* The problem
Wherever the string "every" turns up in the data, copy the whole line.
═══
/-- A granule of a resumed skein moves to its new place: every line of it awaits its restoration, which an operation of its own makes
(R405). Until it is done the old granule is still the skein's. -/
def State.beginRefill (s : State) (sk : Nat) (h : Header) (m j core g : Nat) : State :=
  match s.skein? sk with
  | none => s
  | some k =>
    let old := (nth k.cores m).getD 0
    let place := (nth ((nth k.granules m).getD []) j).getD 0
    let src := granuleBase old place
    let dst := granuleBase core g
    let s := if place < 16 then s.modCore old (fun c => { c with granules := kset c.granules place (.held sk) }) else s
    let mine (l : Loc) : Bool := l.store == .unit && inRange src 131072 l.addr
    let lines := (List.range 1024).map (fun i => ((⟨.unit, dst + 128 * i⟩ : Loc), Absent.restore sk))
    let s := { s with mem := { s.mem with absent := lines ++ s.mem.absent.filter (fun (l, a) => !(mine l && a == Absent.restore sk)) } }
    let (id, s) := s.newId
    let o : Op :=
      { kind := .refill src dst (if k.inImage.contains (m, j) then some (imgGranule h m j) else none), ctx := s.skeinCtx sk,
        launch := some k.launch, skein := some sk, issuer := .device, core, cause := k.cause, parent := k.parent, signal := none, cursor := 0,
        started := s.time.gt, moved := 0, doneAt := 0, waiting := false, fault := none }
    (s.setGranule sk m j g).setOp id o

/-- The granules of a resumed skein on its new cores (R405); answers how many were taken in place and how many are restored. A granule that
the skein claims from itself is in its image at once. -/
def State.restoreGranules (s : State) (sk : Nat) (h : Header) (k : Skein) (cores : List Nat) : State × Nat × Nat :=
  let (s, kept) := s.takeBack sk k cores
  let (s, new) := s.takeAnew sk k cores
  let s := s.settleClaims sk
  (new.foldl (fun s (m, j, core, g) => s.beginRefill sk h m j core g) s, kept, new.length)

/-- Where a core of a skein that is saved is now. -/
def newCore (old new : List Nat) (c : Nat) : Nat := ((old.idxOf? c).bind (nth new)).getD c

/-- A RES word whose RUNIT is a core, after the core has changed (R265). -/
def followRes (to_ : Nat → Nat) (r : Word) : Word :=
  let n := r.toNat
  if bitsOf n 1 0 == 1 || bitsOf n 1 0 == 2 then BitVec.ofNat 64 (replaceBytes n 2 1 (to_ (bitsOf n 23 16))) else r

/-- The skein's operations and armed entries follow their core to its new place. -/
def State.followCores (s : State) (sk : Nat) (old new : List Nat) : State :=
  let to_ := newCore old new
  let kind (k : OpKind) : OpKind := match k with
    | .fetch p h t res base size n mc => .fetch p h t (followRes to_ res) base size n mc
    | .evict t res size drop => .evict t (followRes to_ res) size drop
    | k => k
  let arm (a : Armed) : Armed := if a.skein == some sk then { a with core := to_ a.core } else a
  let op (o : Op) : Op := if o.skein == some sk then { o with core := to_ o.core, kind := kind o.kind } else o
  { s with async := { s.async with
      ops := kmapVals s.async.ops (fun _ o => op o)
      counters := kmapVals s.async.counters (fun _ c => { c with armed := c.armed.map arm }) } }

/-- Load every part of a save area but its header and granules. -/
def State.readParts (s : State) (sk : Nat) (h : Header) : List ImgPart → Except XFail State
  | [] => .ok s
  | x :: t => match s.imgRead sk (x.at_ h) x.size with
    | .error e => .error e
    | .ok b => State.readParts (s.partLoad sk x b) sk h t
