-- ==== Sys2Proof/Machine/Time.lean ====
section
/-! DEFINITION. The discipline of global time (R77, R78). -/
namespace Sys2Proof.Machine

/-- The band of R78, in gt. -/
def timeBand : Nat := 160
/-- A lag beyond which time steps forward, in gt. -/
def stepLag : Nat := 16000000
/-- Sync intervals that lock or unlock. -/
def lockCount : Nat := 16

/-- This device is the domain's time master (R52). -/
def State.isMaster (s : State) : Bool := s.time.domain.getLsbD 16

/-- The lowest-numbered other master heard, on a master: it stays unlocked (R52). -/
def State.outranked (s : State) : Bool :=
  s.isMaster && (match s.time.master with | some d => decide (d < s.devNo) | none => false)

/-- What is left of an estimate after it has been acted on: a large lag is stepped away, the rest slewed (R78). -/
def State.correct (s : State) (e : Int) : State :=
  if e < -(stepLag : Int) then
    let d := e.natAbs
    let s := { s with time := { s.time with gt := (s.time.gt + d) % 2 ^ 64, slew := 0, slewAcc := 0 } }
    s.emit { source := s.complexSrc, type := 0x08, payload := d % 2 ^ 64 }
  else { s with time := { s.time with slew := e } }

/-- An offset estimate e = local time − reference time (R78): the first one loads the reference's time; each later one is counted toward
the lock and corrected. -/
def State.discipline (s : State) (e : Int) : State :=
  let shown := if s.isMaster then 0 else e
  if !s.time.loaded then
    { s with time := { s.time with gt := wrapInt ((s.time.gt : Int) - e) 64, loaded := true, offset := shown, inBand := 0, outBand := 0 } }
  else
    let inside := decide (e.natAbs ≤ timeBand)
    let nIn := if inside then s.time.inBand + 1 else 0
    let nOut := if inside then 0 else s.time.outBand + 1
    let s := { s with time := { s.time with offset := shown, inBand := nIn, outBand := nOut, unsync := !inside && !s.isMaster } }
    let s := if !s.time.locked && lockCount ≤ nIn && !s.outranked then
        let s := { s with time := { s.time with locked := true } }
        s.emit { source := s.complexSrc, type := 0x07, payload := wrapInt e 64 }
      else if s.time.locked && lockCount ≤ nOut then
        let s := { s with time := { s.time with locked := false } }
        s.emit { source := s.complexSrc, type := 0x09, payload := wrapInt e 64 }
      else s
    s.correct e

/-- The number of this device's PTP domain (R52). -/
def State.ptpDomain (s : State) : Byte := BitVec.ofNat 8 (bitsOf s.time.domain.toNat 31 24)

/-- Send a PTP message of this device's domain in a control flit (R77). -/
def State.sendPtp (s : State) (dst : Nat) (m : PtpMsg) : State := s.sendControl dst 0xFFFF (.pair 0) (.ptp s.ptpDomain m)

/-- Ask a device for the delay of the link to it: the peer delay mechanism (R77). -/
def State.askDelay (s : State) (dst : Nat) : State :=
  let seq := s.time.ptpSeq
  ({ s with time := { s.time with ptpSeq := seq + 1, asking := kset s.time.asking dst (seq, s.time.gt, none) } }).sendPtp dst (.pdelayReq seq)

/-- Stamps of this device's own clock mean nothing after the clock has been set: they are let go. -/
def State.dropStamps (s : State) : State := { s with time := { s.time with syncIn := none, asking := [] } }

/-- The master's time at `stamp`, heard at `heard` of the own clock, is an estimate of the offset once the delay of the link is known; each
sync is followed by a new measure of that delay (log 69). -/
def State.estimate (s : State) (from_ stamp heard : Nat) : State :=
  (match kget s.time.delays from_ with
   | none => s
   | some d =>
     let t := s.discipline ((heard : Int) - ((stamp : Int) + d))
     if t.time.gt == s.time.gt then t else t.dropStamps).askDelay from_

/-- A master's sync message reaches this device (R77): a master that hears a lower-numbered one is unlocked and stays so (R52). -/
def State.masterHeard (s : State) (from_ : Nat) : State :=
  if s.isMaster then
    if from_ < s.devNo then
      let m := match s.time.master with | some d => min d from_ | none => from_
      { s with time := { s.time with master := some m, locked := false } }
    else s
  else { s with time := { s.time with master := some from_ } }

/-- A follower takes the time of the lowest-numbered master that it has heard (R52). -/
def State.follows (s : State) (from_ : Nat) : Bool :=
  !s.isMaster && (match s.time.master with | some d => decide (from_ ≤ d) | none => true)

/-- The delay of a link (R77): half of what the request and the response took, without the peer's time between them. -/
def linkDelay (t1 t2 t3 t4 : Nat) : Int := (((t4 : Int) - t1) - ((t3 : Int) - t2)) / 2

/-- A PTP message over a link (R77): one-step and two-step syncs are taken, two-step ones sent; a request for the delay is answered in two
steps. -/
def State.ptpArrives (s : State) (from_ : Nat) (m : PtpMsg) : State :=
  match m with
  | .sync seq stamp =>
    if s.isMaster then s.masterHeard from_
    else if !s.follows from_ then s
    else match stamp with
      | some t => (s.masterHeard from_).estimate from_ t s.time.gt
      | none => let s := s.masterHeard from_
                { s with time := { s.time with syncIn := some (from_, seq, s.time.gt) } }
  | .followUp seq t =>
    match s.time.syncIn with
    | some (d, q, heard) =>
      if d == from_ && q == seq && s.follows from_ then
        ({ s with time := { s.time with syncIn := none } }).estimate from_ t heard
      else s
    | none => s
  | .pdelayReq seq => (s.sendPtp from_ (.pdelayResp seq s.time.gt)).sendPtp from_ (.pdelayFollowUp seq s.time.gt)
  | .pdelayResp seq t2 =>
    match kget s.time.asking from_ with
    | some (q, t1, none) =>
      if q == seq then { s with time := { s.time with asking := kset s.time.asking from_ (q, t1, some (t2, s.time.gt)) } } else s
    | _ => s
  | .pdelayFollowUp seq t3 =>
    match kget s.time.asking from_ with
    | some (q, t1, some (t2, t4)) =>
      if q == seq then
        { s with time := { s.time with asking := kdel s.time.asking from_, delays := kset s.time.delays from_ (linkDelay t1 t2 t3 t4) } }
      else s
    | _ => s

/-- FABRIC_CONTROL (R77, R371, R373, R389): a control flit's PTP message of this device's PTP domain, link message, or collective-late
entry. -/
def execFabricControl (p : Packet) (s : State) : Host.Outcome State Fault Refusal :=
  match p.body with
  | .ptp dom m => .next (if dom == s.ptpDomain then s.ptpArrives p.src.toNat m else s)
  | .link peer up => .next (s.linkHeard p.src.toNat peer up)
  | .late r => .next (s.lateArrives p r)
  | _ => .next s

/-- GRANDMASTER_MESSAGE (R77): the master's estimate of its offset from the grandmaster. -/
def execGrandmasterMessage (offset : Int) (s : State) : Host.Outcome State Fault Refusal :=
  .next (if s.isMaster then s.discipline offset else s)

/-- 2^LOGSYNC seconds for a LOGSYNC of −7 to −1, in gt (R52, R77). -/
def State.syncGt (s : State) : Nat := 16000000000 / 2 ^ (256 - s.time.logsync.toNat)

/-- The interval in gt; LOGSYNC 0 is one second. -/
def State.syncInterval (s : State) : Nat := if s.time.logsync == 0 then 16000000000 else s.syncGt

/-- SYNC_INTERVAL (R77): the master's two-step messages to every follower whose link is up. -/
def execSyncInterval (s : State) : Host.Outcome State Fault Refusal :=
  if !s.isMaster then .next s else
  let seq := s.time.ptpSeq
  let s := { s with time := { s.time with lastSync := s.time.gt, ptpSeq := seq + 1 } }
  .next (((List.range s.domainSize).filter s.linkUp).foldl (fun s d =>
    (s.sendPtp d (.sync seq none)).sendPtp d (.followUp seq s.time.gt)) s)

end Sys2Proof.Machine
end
═══
* Result of this exercise
/-- A granule of a resumed skein moves to its new place: every line of it awaits its restoration, which an operation of its own makes
/-- Load every part of a save area but its header and granules. -/
/-- SYNC_INTERVAL (R77): the master's two-step messages to every follower whose link is up. -/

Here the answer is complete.